Items from a data source
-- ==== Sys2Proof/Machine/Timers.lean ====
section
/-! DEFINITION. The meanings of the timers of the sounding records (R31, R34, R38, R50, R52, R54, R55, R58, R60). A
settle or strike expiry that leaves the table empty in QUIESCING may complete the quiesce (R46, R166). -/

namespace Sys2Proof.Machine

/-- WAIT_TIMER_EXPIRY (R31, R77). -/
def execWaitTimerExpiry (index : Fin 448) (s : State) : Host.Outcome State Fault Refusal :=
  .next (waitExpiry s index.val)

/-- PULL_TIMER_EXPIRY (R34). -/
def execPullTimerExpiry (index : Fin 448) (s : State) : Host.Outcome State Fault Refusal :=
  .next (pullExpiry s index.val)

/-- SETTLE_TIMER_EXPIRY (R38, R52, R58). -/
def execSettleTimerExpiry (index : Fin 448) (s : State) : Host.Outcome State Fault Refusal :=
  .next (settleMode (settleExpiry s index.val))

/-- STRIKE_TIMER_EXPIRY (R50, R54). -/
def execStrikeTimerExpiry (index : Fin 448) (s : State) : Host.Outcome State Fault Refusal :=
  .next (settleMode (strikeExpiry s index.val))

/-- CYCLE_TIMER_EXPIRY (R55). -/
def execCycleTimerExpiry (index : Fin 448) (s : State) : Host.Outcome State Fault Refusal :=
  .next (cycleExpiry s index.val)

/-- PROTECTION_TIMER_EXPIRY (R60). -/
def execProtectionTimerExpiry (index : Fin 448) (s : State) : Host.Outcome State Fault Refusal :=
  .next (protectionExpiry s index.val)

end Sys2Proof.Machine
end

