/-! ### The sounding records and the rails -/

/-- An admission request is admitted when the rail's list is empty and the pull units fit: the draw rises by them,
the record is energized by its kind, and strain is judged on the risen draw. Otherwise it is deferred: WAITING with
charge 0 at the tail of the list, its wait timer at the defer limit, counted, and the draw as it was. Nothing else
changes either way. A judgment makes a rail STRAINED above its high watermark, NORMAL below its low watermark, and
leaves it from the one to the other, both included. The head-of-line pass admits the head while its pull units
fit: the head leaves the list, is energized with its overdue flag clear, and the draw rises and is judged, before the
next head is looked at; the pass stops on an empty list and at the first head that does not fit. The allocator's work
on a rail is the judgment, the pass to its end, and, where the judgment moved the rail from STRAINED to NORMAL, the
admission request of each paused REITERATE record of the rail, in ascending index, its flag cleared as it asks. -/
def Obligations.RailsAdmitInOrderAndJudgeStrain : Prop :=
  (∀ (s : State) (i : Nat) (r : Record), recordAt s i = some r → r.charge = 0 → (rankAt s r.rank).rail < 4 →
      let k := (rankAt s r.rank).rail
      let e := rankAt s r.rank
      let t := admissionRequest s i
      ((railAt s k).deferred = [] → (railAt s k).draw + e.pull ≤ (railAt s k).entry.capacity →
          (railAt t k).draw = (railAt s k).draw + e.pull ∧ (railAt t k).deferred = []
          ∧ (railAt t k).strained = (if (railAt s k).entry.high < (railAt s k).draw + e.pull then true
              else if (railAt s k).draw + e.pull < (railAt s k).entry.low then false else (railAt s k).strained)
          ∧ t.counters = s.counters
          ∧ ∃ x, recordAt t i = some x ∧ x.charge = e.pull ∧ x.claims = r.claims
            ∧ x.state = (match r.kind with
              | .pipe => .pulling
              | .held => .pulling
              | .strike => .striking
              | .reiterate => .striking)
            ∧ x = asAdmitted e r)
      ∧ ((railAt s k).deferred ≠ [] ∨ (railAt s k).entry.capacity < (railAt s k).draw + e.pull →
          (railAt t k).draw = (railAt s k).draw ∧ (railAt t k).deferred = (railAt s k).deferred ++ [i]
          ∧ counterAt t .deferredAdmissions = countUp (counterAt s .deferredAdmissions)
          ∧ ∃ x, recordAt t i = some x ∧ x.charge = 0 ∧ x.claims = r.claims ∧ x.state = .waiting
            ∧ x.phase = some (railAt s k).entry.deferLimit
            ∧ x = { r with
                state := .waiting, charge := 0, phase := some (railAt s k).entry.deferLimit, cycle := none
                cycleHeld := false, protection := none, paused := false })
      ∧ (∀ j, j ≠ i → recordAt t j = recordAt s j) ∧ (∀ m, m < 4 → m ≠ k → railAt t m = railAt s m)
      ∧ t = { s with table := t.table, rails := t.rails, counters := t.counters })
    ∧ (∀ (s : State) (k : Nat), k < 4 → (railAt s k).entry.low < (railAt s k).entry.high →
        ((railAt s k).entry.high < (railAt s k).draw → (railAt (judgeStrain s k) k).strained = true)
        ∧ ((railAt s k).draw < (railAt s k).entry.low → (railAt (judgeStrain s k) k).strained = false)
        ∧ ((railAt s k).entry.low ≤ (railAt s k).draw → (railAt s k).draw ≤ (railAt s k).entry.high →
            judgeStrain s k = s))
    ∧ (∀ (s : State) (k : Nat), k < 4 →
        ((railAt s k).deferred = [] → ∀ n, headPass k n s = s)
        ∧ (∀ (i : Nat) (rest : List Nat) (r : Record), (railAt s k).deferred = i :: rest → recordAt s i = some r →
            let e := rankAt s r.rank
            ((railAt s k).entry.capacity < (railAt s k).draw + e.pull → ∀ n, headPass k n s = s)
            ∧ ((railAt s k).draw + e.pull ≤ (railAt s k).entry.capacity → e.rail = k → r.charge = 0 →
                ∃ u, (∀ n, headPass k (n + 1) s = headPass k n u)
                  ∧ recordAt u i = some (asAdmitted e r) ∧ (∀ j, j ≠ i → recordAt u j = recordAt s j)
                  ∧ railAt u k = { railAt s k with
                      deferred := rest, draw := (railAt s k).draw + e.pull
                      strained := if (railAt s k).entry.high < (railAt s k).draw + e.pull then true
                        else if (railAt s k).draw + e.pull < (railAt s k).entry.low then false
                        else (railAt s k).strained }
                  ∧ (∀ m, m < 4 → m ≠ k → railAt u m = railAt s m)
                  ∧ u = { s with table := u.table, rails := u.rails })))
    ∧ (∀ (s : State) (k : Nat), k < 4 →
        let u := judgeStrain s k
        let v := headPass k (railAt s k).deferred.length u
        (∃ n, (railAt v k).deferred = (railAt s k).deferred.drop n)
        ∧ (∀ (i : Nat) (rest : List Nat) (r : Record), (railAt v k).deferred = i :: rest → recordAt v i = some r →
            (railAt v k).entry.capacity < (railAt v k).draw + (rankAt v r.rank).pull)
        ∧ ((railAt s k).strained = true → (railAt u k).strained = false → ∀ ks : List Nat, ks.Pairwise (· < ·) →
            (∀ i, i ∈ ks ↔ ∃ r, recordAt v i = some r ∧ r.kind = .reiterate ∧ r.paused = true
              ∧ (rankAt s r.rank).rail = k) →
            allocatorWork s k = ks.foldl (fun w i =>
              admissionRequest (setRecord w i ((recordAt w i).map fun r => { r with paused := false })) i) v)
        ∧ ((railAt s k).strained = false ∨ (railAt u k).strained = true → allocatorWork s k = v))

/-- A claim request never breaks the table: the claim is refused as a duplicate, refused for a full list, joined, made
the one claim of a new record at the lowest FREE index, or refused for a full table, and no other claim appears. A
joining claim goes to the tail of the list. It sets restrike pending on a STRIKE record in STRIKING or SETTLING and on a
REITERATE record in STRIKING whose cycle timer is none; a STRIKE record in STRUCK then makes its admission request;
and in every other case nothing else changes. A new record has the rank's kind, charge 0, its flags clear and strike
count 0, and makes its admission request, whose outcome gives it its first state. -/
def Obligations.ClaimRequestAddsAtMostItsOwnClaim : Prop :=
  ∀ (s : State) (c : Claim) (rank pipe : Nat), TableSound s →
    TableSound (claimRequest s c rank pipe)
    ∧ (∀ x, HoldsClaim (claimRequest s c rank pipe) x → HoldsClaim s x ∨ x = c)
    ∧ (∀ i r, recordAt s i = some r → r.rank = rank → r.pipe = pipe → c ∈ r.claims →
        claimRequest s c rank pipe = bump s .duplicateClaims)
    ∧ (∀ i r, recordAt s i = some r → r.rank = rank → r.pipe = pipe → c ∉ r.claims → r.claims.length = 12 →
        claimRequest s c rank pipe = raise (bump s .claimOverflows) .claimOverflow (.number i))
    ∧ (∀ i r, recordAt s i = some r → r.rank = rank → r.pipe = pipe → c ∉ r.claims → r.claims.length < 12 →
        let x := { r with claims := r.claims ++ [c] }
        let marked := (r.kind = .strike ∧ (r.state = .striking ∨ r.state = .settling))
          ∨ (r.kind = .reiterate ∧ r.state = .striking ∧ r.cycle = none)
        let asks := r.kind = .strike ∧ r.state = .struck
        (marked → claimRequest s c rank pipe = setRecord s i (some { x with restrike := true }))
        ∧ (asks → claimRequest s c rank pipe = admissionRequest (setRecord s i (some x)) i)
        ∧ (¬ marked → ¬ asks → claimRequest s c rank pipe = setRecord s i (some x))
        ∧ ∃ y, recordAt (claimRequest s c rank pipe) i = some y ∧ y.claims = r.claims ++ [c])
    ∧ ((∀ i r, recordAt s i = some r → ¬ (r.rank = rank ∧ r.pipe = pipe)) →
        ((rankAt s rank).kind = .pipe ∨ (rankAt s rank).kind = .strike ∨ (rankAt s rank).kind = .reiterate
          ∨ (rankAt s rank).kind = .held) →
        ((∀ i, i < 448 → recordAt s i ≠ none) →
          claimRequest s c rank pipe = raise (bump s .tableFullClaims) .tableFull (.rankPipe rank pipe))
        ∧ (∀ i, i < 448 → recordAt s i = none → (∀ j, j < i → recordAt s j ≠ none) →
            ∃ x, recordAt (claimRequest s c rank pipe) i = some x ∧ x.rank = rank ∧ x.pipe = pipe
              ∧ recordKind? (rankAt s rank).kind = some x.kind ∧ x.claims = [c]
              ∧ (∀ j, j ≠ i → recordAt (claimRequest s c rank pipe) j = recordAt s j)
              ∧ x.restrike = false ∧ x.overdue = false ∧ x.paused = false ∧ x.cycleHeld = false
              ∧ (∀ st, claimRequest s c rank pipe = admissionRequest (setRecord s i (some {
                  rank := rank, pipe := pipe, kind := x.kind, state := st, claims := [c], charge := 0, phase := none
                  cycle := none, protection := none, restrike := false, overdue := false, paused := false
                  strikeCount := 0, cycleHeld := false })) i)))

[EXERCISE INSTRUCTIONS]: Beginning with the line that has "admissionRequest (setRecord w" and ending with the line that has "claimRequest s c rank pipe = raise (bump s .claimOverflows)", set down the lines above exactly and include no others.

[RESULT]:
              admissionRequest (setRecord w i ((recordAt w i).map fun r => { r with paused := false })) i) v)
        ∧ ((railAt s k).strained = false ∨ (railAt u k).strained = true → allocatorWork s k = v))

/-- A claim request never breaks the table: the claim is refused as a duplicate, refused for a full list, joined, made
the one claim of a new record at the lowest FREE index, or refused for a full table, and no other claim appears. A
joining claim goes to the tail of the list. It sets restrike pending on a STRIKE record in STRIKING or SETTLING and on a
REITERATE record in STRIKING whose cycle timer is none; a STRIKE record in STRUCK then makes its admission request;
and in every other case nothing else changes. A new record has the rank's kind, charge 0, its flags clear and strike
count 0, and makes its admission request, whose outcome gives it its first state. -/
def Obligations.ClaimRequestAddsAtMostItsOwnClaim : Prop :=
  ∀ (s : State) (c : Claim) (rank pipe : Nat), TableSound s →
    TableSound (claimRequest s c rank pipe)
    ∧ (∀ x, HoldsClaim (claimRequest s c rank pipe) x → HoldsClaim s x ∨ x = c)
    ∧ (∀ i r, recordAt s i = some r → r.rank = rank → r.pipe = pipe → c ∈ r.claims →
        claimRequest s c rank pipe = bump s .duplicateClaims)
    ∧ (∀ i r, recordAt s i = some r → r.rank = rank → r.pipe = pipe → c ∉ r.claims → r.claims.length = 12 →
        claimRequest s c rank pipe = raise (bump s .claimOverflows) .claimOverflow (.number i))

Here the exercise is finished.